• **EXERCISE**: In the entries that follow, the line with "(∃ l ∈ g.late, y.q.syncTimeout" opens the range and the line with "descriptors have still" closes it; repeat that range exactly, both lines included.

____

/-- R295, R297, R299, R303, R304, R525: HANK_READ makes the next 16 descriptors of a list known; NULL_DESCRIPTOR passes a
descriptor of kind 0, in each sequence that stands at one, and is a fence fault of one that the tables do not allow; HANK_WAIT
puts the oldest hank in place of the kind 7 descriptor at which a sequence stands, and where nothing was read ahead the fetch
sequence goes on at the hank's first descriptor. Each of these commands completes as stated, `exec` answering a next state:
`hankRead`, `nullDescriptor`, `hankWait`. -/
def Obligations.DescriptorListsAdvance : Prop :=
  ∀ (s : State) (e : EngRef) (y : EngSite), s.engSite e.rim e.eng = some y →
    (y.e.read < y.e.list.length →
      exec (.hankRead e) s = .next (s.putEngine { y with e := { y.e with read := y.e.read + 16 } })) ∧
    (∀ d, y.e.at? y.e.fetchPlace = some d → d.kind = 0 →
      (d.allowed e.eng = false → exec (.nullDescriptor e) s = .next (s.engineFault y .faultFence)) ∧
      (d.allowed e.eng = true →
        (y.e.usePlace = y.e.fetchPlace → exec (.nullDescriptor e) s = .next (s.putEngine { y with e := { y.e with
          fetchAt := y.e.fetchPlace + 1, useAt := y.e.usePlace + 1 } })) ∧
        (y.e.usePlace ≠ y.e.fetchPlace → (∀ g, y.e.at? y.e.usePlace = some g → g.kind ≠ 0) →
          exec (.nullDescriptor e) s = .next (s.putEngine { y with e := { y.e with fetchAt := y.e.fetchPlace + 1 } })))) ∧
    (∀ d hank rest, y.e.at? y.e.fetchPlace = some d → d.kind = 7 → y.e.hanks = hank :: rest →
      ∃ w : EngSite, exec (.hankWait e) s = .next (s.settleLate w) ∧ w = { y with e := w.e } ∧
        (y.e.late = [] → s.settleLate w = s.putEngine w) ∧
        w.e.list = y.e.list.take y.e.fetchPlace ++ hank ++ y.e.list.drop (y.e.fetchPlace + 1) ∧
        w.e.hanks = rest ∧ w.e.read = y.e.read + 15 ∧ w.e.useAt = y.e.useAt ∧ w.e.received = y.e.received ∧
        w.e.late = y.e.late ∧ w.e.runAhead = 0 ∧
        (y.e.runAhead = 0 → w.e.fetchAt = y.e.fetchPlace ∧ w.e.fetchFlit = 0 ∧ w.e.staging = y.e.staging ∧
          w.e.counters = y.e.counters))

/-- R198, R199, R291–R293: STAGING_PULL_CHECK 24 beats before a pull, or before a round's first pulls while its start is
awaited, counts a complete flit's lead and raises belay for one that is not complete, or that no descriptor has confirmed;
STAGING_FLIT_COMPLETE completes the oldest flit with no unit waiting or in flight and drops the belay with the last late pull;
STAGING_HANK_TIMEOUT is a hank fault of a late pull that waits for a hank beyond the sync timeout; RECEIVE_PLACE_CHECK reserves
a place or raises belay, and STAGING_PLACE_FREE reserves a place for a receive that waits. Each of these commands completes as
stated, `exec` answering a next state: `stagingPullCheck`, `stagingFlitComplete`, `receivePlaceCheck`, `stagingPlaceFree`,
`stagingHankTimeout`. -/
def Obligations.StagingPlacesAreChecked : Prop :=
  ∀ (s : State) (e : EngRef) (y : EngSite), s.engSite e.rim e.eng = some y →
    let g := y.e
    (s.checks y = true → y.named false false = true → g.pulls < y.coming false false →
      (∀ t at_, g.sure[g.pulls]? = some t → t.complete = some at_ → exec (.stagingPullCheck e) s =
        .next (s.putEngine { y with e := { g with
          pulls := g.pulls + 1
          counters := { g.counters with
            leadSum := g.counters.leadSum + (s.beat - at_), minLead := min g.counters.minLead (s.beat - at_) } } })) ∧
      ((∀ t, g.sure[g.pulls]? = some t → t.complete = none) → exec (.stagingPullCheck e) s =
        .next ((s.putEngine { y with e := { g with
          pulls := g.pulls + 1, late := g.late ++ [(g.pulled + g.pulls, s.beat, s.time)]
          counters := { g.counters with late := g.counters.late + 1 } } }).raise (s.wireOf y.p) (.staging y.k y.n)))) ∧
    (∀ before t after, g.staging = before ++ t :: after → t.complete = none → t.waiting = [] →
      (∀ u ∈ t.units, y.flying u = false) →
      (∀ b ∈ before, b.complete ≠ none ∨ b.waiting ≠ [] ∨ ∃ u ∈ b.units, y.flying u = true) →
      let now : Engine := { g with staging := before ++ { t with complete := some s.beat } :: after }
      let met (l : Nat × Nat × Nat) : Bool := (now.sure[l.1 - g.pulled]?).any (fun t => t.complete.isSome)
      ∃ w : Engine, w.staging = now.staging ∧ w.late = g.late.filter (fun l => !met l) ∧ w.pulls = g.pulls ∧
        w.counters.fetched = g.counters.fetched ∧
        exec (.stagingFlitComplete e) s = .next (
          if w.late = [] ∧ g.late ≠ [] then (s.putEngine { y with e := w }).dropLater y.p (.staging y.k y.n)
          else s.putEngine { y with e := w })) ∧
    (∀ d, g.at? g.fetchPlace = some d → d.kind = 7 → g.hanks = [] →
      (∃ l ∈ g.late, y.q.syncTimeout * usec < s.time - l.2.2) →
      exec (.stagingHankTimeout e) s = .next ((s.engineFault y .faultHank).dropBoth y.p (.staging y.k y.n))) ∧
    (s.checks y = true → y.named true false = true → g.reserved + g.placeWait < y.coming true false →
      exec (.receivePlaceCheck e false) s = .next (
        if y.placesTaken < 4096 then s.putEngine { y with e := { g with reserved := g.reserved + 1 } }
        else (s.putEngine { y with e := { g with placeWait := g.placeWait + 1 } }).raise (s.wireOf y.p)
          (.place y.k y.n false))) ∧
    (s.checks y = true → y.named true true = true → g.hankReserved + g.hankWait < y.coming true true →
      exec (.receivePlaceCheck e true) s = .next (
        if g.hankPlaces < 4 then s.putEngine { y with e := { g with hankReserved := g.hankReserved + 1 } }
        else (s.putEngine { y with e := { g with hankWait := g.hankWait + 1 } }).raise (s.wireOf y.p)
          (.place y.k y.n true))) ∧
    (0 < g.placeWait → y.placesTaken < 4096 →
      let t := s.putEngine { y with e := { g with reserved := g.reserved + 1, placeWait := g.placeWait - 1 } }
      exec (.stagingPlaceFree e false) s = .next (if g.placeWait = 1 then t.dropLater y.p (.place y.k y.n false) else t)) ∧
    (0 < g.hankWait → g.hankPlaces < 4 →
      let t := s.putEngine { y with e := { g with hankReserved := g.hankReserved + 1, hankWait := g.hankWait - 1 } }
      exec (.stagingPlaceFree e true) s = .next (if g.hankWait = 1 then t.dropLater y.p (.place y.k y.n true) else t))

/-- R289, R292, R304, R306, R307: RIM_EDGE_PULL takes the oldest complete flit of the entry's engine, one that is not run-ahead,
out of staging and sends it into the mesh; RIM_EDGE_RECEIVE puts the flit that arrives in this beat, or a zero flit, into write
staging or, as 16 descriptors, into the hank buffer, at the place that was reserved for it. A reserved bit set in a hank's
descriptor refuses it (log entry 28). R217, R311: BIND_OFF_CHECK 24 beats before the last round of a layer ends: an engine whose
descriptors have still to receive flits is a bind-off fault, a rim that meets the three conditions does nothing, and another
raises belay; BIND_OFF_RELEASE drops it once they hold. Each of these commands completes as stated, `exec` answering a next
state: `bindOffCheck`, `bindOffRelease`, `rimEdgePull`, `rimEdgeReceive`. -/
def Obligations.RimEdgesAndBindOff : Prop :=
  (∀ (s : State) (rim : RimId) (port : Fin 16) (y : EngSite) (g : EdgeEntry),
    let now := y.x.run.clock
    let moved := (if y.r.ctx.edgeDone.1 = now then y.r.ctx.edgeDone.2 else []) ++ [(g.port, g.receive)]
    let r : Rim := { y.r with ctx := { y.r.ctx with edgeDone := (now, moved) } }
    (∀ f rest, s.edgeNow rim port false = some (y, g) → y.e.staging = f :: rest → f.complete ≠ none →
      y.e.runAhead ≤ rest.length →
      ∃ (x : Machine.Partition) (w : Engine), exec (.rimEdgePull rim port) s = .next (s.putEngine { y with r, x, e := w }) ∧
        w.staging = rest ∧ w.pulled = y.e.pulled + 1 ∧ w.pulls = y.e.pulls - 1 ∧ w.received = y.e.received ∧
        w.counters.useful = y.e.counters.useful + 1024 ∧ w.counters.pulls = y.e.counters.pulls + 1 ∧
        x = (match s.facing rim port with
          | some (c, row, side) => State.enter y.x c row side (y.x.run.clock + 2) (y.x.run.beat + 2) (.plain (bytesToLanes f.data))
          | none => y.x)) ∧
    (s.edgeNow rim port true = some (y, g) →
      let here (a : EdgeArrival) : Prop := a.rim = rim.val ∧ a.port = port.val
      ∀ f, (∃ a, y.x.edge.find? (fun a => a.rim == rim.val && a.port == port.val && a.beat == now) = some a ∧ a.flit = f) ∨
          ((∀ a ∈ y.x.edge, here a → a.beat ≠ now) ∧ f = .zero) →
        let x := { y.x with edge := y.x.edge.filter (fun a => !((a.rim == rim.val && a.port == port.val) && decide (a.beat ≤ now))) }
        (g.hank = false → (0 < y.e.reserved ∨ y.placesTaken < 4096) → exec (.rimEdgeReceive rim port) s =
          .next (s.putEngine { y with r, x, e := { y.e with
            received := y.e.received ++ [f], reserved := y.e.reserved - 1 } })) ∧
        (g.hank = true → (0 < y.e.hankReserved ∨ y.e.hankPlaces < 4) →
          (f.hankWords.any descriptorStray = true → exec (.rimEdgeReceive rim port) s =
            .next ((s.putEngine { y with r, x }).engineFault { y with r, x } .reservedNonzero)) ∧
          (f.hankWords.any descriptorStray = false → exec (.rimEdgeReceive rim port) s =
            .next (s.putEngine { y with r, x, e := { y.e with
              hanks := y.e.hanks ++ [f.hankWords.map (fun v => hankDescriptor (Descriptor.ofNat v))]
              hankReserved := y.e.hankReserved - 1 } }))))) ∧
  (∀ (s : State) (rim : RimId),
    (∀ y, s.engSite rim 0 = some y → s.live y = true → y.q.length y.x.run.entry ≤ y.x.run.beat + 24 →
      y.x.lastOfLayer y.q = true →
      ((∃ e ∈ y.r.ctx.engines, e.2.received.length < e.2.owed) →
        exec (.bindOffCheck rim) s = .next (s.engineFault y .faultBindOff)) ∧
      ((∀ e ∈ y.r.ctx.engines, e.2.owed ≤ e.2.received.length) → exec (.bindOffCheck rim) s =
        if s.boundOff rim then .next s else .next (s.raise (s.wireOf y.p) (.bindOff rim)))) ∧
    (∀ p x, s.rimOwner rim = some (p, x) → s.holdsWire p (.bindOff rim) = true → s.boundOff rim = true →
      exec (.bindOffRelease rim) s = .next (s.dropLater p (.bindOff rim))))

/-! ### Dies, supply and protection -/

/-- R446, R449, R450, R453: HEARTBEAT counts the answers that every skein and rim die has missed in a row; DIE_LOSS of a skein
that serves a logical position, and of a rim die, is a hardware fault, and a spare skein is retired; DIAGNOSIS ends with a mesh
derived from the spare record, every skein that failed its test retired. Each of these commands completes as stated, `exec`
answering a next state: `heartbeat`, `dieLoss`, `diagnosis`. -/
def Obligations.LostDiesAreReplaced : Prop :=
  ∀ (s : State),
    (∀ silent, s.stage = .ready → ∃ t, exec (.heartbeat silent) s = .next t ∧ t = { s with heartbeats := t.heartbeats } ∧
      ∀ n, n < 320 → Sparse.getD 0 t.heartbeats n =
        if n ∈ silent ∧ (Part.fitsSkein s.part n = true ∨ Part.fitsRim s.part n = true) then
          min 3 (Sparse.getD 0 s.heartbeats n + 1) else 0) ∧
    (∀ n cause, s.stage = .ready → (cause = .heartbeats → 3 ≤ Sparse.getD 0 s.heartbeats n) →
      let skein := skeinOf n
      (Part.fitsRim s.part n = true → s.spares.rimLost.getLsbD (n - 1) = false →
        exec (.dieLoss n cause) s = .next (s.hardFault .hwDieLoss n 0)) ∧
      (Part.fitsRim s.part n = false → Part.fitsSkein s.part n = true → (s.retiredIn skein.1).getLsbD skein.2 = false →
        (s.serves n = true → exec (.dieLoss n cause) s = .next (s.hardFault .hwDieLoss n 0)) ∧
        (s.serves n = false → ∃ t, exec (.dieLoss n cause) s = .next t ∧ t = { s with spares := t.spares } ∧
          ∀ g c, (t.retiredIn g).getLsbD c =
            ((s.retiredIn g).getLsbD c || decide (g = skein.1 ∧ c = skein.2 ∧ c < 18))))) ∧
    (∀ failed, s.diag = true → ∃ t, exec (.diagnosis failed) s = .next t ∧ t.diag = false ∧ t.diagSources = [] ∧
      t.meshValid = true ∧ t.heartbeats = [] ∧ t.hwFault = s.hwFault ∧ t.hwNode = s.hwNode ∧
      (t.deriveMesh = none → t.meshW = 0 ∧ t.meshH = 0) ∧
      (∀ h r, t.deriveMesh = some (h, r) → t.meshW = 16 ∧ t.meshH = h ∧ t.row0 = r) ∧
      (∀ g c, (s.retiredIn g).getLsbD c = true → (t.retiredIn g).getLsbD c = true) ∧
      ∀ e ∈ s.diagSources, ∀ n, n = e.2.1 ∨ e.1 = .hwLinkLoss ∧ n = e.2.2 → n ∈ failed → Part.fitsSkein s.part n = true →
        (t.retiredIn (skeinOf n).1).getLsbD (skeinOf n).2 = true)

/-- R418–R420, R440, R476, R497, R500: POWER_GOOD starts the module; INPUT_OUT_OF_RANGE, EMERG_OFF_N and POWER_LOSS take die
power away: partitions, rims, rings and the session are gone, PWRGD falls, the link and I3C contacts are high-impedance, and the
flash, the fuses, the spare record and the queue of commands stay; EMERG_OFF_RELEASE starts the module again. Each of these
commands completes as stated, `exec` answering a next state: `emergOffN`, `emergOffRelease`, `powerGood`, `inputOutOfRange`,
`powerLoss`. -/
def Obligations.PowerComesAndGoes : Prop :=
  ∀ (s : State),
    let off (t : State) : Prop := t.partitions = [] ∧ t.rims = [] ∧ t.rings = [] ∧ t.stage = .reset ∧ t.session = none ∧
      t.linkUp = false ∧ t.envelope = s.part.floorW ∧ t.part = s.part ∧ t.firmware = s.firmware ∧
      t.activeSlot = s.activeSlot ∧ t.keyRevoked = s.keyRevoked ∧ t.minSvn = s.minSvn ∧ t.bootCount = s.bootCount ∧
      t.spares = s.spares ∧ t.hostMem = s.hostMem ∧ t.pending = s.pending
    let silent (t : State) : Prop := ∀ c, c = .tx ∨ c = .rx ∨ c = .refclk ∨ c = .scl ∨ c = .sda → t.contact c = .highZ
    (s.power = .waiting ∨ s.power = .inputOut ∨ s.power = .removed → s.emerg = false →
      ∃ t, exec .powerGood s = .next t ∧ off t ∧ t.power = .good ∧ t.pwrgd = .high ∧ t.time = 0 ∧ t.converters = 0xFFFF) ∧
    (s.power = .good → ∃ t, exec .inputOutOfRange s = .next t ∧ off t ∧ silent t ∧ t.power = .inputOut ∧ t.pwrgd = .low) ∧
    (∃ t, exec .powerLoss s = .next t ∧ off t ∧ silent t ∧ t.power = .removed ∧ t.pwrgd = .highZ) ∧
    (s.power = .good → ∃ t, exec .emergOffN s = .next t ∧ off t ∧ silent t ∧ t.power = .emergency ∧ t.pwrgd = .low ∧ t.emerg = true) ∧
    (s.power ≠ .good → s.power ≠ .removed → exec .emergOffN s = .next { s with emerg := true }) ∧
    (s.emerg = true → s.power = .emergency →
      ∃ t, exec .emergOffRelease s = .next t ∧ off t ∧ t.power = .good ∧ t.pwrgd = .high ∧ t.emerg = false) ∧
    (s.emerg = true → s.power ≠ .emergency → exec .emergOffRelease s = .next { s with emerg := false })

____

• **EXERCISE RESPONSE**:
      (∃ l ∈ g.late, y.q.syncTimeout * usec < s.time - l.2.2) →
      exec (.stagingHankTimeout e) s = .next ((s.engineFault y .faultHank).dropBoth y.p (.staging y.k y.n))) ∧
    (s.checks y = true → y.named true false = true → g.reserved + g.placeWait < y.coming true false →
      exec (.receivePlaceCheck e false) s = .next (
        if y.placesTaken < 4096 then s.putEngine { y with e := { g with reserved := g.reserved + 1 } }
        else (s.putEngine { y with e := { g with placeWait := g.placeWait + 1 } }).raise (s.wireOf y.p)
          (.place y.k y.n false))) ∧
    (s.checks y = true → y.named true true = true → g.hankReserved + g.hankWait < y.coming true true →
      exec (.receivePlaceCheck e true) s = .next (
        if g.hankPlaces < 4 then s.putEngine { y with e := { g with hankReserved := g.hankReserved + 1 } }
        else (s.putEngine { y with e := { g with hankWait := g.hankWait + 1 } }).raise (s.wireOf y.p)
          (.place y.k y.n true))) ∧
    (0 < g.placeWait → y.placesTaken < 4096 →
      let t := s.putEngine { y with e := { g with reserved := g.reserved + 1, placeWait := g.placeWait - 1 } }
      exec (.stagingPlaceFree e false) s = .next (if g.placeWait = 1 then t.dropLater y.p (.place y.k y.n false) else t)) ∧
    (0 < g.hankWait → g.hankPlaces < 4 →
      let t := s.putEngine { y with e := { g with hankReserved := g.hankReserved + 1, hankWait := g.hankWait - 1 } }
      exec (.stagingPlaceFree e true) s = .next (if g.hankWait = 1 then t.dropLater y.p (.place y.k y.n true) else t))

/-- R289, R292, R304, R306, R307: RIM_EDGE_PULL takes the oldest complete flit of the entry's engine, one that is not run-ahead,
out of staging and sends it into the mesh; RIM_EDGE_RECEIVE puts the flit that arrives in this beat, or a zero flit, into write
staging or, as 16 descriptors, into the hank buffer, at the place that was reserved for it. A reserved bit set in a hank's
descriptor refuses it (log entry 28). R217, R311: BIND_OFF_CHECK 24 beats before the last round of a layer ends: an engine whose
descriptors have still to receive flits is a bind-off fault, a rim that meets the three conditions does nothing, and another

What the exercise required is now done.